Technically, it was a simple find-and-replace operation. But searching every file for the old phrasing and fitting the new expression to each context was itself a process of mission permeation. Where “overturn” was used appropriately within an essay’s argument, we left it; we replaced only the instances that served as the mission statement. Each such judgment drew the boundary between what is the mission and what is not.
On the corporate site, we differentiated roles between the top page and the about page. The top page serves as a hook—short and striking. The about page provides detail—with concrete explanation of the three-layer system. The same mission, but the optimal depth varies by context. The underlying sentence, however, remains the same.
7. Remove the Ego from the Mirror, and What Remains Is Divine
Most mission statements in the world begin with “We.” Nike, Tesla, Disney, Microsoft—all follow the structure “We do X.” The company is the subject; the reader is positioned as a recipient of benefits.

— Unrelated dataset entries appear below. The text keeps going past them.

/-- R138, R205: the scalar loads from an extent whose covering descriptor grants R: the value of a resident page pends with p15
zero; of a page that is not resident it pends as zero with p15 all ones; memory and registers are unchanged. Outside record and
replay. -/
def Sys2Proof.Claims.ScalarLoadsReadExtents : Prop :=
  ∀ (hd : Hdr) (a b : Reg5) (d : BitVec 6) (e : Extent) (s : State), acts hd s → unlogged s →
    admitted s s.east s.regionHandle 0 = true →
    let gives := fun (r : Host.Outcome State Fault Refusal) (n : Nat) (ext : Nat → W64) =>
      let x := wordAddr s b d n
      0x100000000 ≤ x → x + n ≤ 0x10000000000 → x % n = 0 → coverOf s.mem (coreWho s) x = some e → e.attr.getLsbD 1 = true →
        ∃ t p, r = .next t ∧ t.mem = s.mem ∧ t.seq = { s.seq with sb := s.seq.sb ++ [p], inputSeq := t.seq.inputSeq } ∧ p.tiles = [] ∧ p.vregs = [] ∧
          (isResident s.mem e x = true →
            p.sregs = [(a, ext (natOfBytes (memRead s.mem.hbm (e.phys + (x - e.base)) n)))] ∧ p.pregs = [(15, 0)]) ∧
          (isResident s.mem e x = false → p.sregs = [(a, 0)] ∧ p.pregs = [(15, BitVec.allOnes 64)])
    gives (exec (.ld8 hd a b d) s) 1 (fun v => (BitVec.ofNat 8 v).signExtend 64) ∧
    gives (exec (.ld8u hd a b d) s) 1 (BitVec.ofNat 64) ∧
    gives (exec (.ld16 hd a b d) s) 2 (fun v => (BitVec.ofNat 16 v).signExtend 64) ∧
    gives (exec (.ld16u hd a b d) s) 2 (BitVec.ofNat 64) ∧
    gives (exec (.ld32 hd a b d) s) 4 (fun v => (BitVec.ofNat 32 v).signExtend 64) ∧
    gives (exec (.ld32u hd a b d) s) 4 (BitVec.ofNat 64) ∧ gives (exec (.ld64 hd a b d) s) 8 (BitVec.ofNat 64)

/-- R135, R137, R140, R206, R207, R239, R240, R296, R339: an aligned scalar store outside scratchpad. Into a resident page of an
extent that grants W it is made at once, charged to the region's budget of HBM accesses; into a translated host page it is posted
with its translation, and a page not yet translated is asked for and waited for; into a transmit window it is one write, posted
when it fits within ALLOW, and else waits; into privileged control space, in supervisor mode and by `st32` and `st64`, it writes
that space's register. Which accesses are charged is log entry 48; that a posted host store leaves at its own later time is log
entry 67, and a host translation asked for page by page log entry 68; that a LOCAL-FIRST delivery that cannot be applied yet waits is
log entry 98. Stores to pages that are not resident trap and are stated with the checks of memory words. -/
def Sys2Proof.Claims.ScalarStoresReachOtherSpaces : Prop :=
  ∀ (hd : Hdr) (a b : Reg5) (d : BitVec 6) (s : State), acts hd s →
    ∀ q ∈ [(Instr.st8 hd a b d, 1, false), (.st16 hd a b d, 2, false), (.st32 hd a b d, 4, true), (.st64 hd a b d, 8, true)],
      let n := q.2.1
      let x := wordAddr s b d n
      let bs := bytesOfNat n (readS s a).toNat
      let paid := fun (act cost : Nat) => charge s.east s.regionHandle act cost s
      let may := admitted s s.east s.regionHandle
      x % n = 0 →
        (0x100000000 ≤ x → x < 0x10000000000 → ∀ e, coverOf s.mem (coreWho s) x = some e → e.attr.getLsbD 2 = true →
          isResident s.mem e x = true →
            exec q.1 s = next (if may 0 then
              onMem (fun m => { m with hbm := memWrite m.hbm (e.phys + (x - e.base)) bs }) (paid 0 1) else stallOn (.budget 0) s)) ∧
        (0x8000000000000000 ≤ x → x < 0x8200000000000000 →
          (∀ e, hostTranslation s x = some e → e.write = true → exec q.1 s = next (onHost (fun h =>
            { h with posted := h.posted ++ [{ va := hostVa x, pasid := s.seq.pasid, phys := e.phys + (hostVa x - e.base),
                                              data := bs, agent := s.agent }] }) s)) ∧
          (checkHostPage s x = .pending → exec q.1 s = next (stallOn .other (onHost (fun h =>
            { h with requests := if (atsRequestOf s x).isSome then h.requests else
                h.requests ++ [{ pasid := s.seq.pasid, va := hostVa x, phase := .ats, since := s.clock.time }] }) s)))) ∧
        (0x10000000000 ≤ x → x < 0x20000000000 → ∀ w, txWindowAt s.refl s.regionHandle x = some w →
          x + n ≤ w.base.toNat + w.len.toNat →
            let post := tryPost w (x - w.base.toNat) bs none s.agent
            exec q.1 s = next (if n + outstanding s.refl w ≤ w.allowance ∧ (post s).isSome = true then
              (if may 2 then (post (paid 2 n)).getD (paid 2 n) else stallOn (.budget 2) s) else stallOn .other s)) ∧
        (0x20000000000 ≤ x → x < 0x20100000000 → s.seq.supervisor = true → q.2.2 = true →
          exec q.1 s = next (controlWrite x n (BitVec.ofNat 64 ((readS s a).toNat % 2 ^ (8 * n))) s))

To be clear, this is not a critique of “We”-style missions. When an organization needs to align employees and stakeholders around a course of action, “We” works well. In management consulting, “We”-style visions are often recommended to build team cohesion. Every mission has its own context and purpose. What follows is an observation about structure, not a judgment of merit.
That said, a structural question arises: when a mission is a declaration for the beneficiary, who should be the subject? “We do X for you” functions as a statement of action, but the reader remains in the position of object.
“You become a story” chose a different structure. The company does not appear. Only the reader is the subject. As a result, when a bride and groom read it, it becomes a story about their vows; when a venue planner reads it, it becomes about the experience they deliver; when parents read it, it becomes about their memories of raising a child. By removing the subject, the statement works like a mirror—the reader sees themselves.
In Japanese, there is an old saying: “Remove the ga (ego/self) from kagami (mirror), and what remains is kami (the divine).” The word for mirror, ka-ga-mi, literally contains the word for self (ga). Remove it, and you are left with ka-mi—the divine. Only by releasing the ego does the essence reveal itself.
Ise Shrine’s Shikinen Sengu has no “We do X.” The National Diet Library has no “We do X.” Their systems simply continue to function in silence. By erasing the subject, they have endured for a thousand years. TokiStorage’s mission statement arrived, unintentionally, at the same structure.
Our predecessors had already embedded this design philosophy within the language itself. “Remove the ego from the mirror, and what remains is divine”—this ancestral wisdom aligns with the design principles of a mission statement written a millennium later. Respect for predecessors does not mean praising them. It means layering the next thousand years on top of the philosophy they left behind.
Remove the ga (ego) from kagami (mirror), and kami (the divine) appears.
Remove “We” from the mission, and “You” emerges.
A mission statement is not a finished product; it is a designed artifact.
Which words you discarded, which principles guided your choices,
and how you unified them—that process itself is the implementation of philosophy.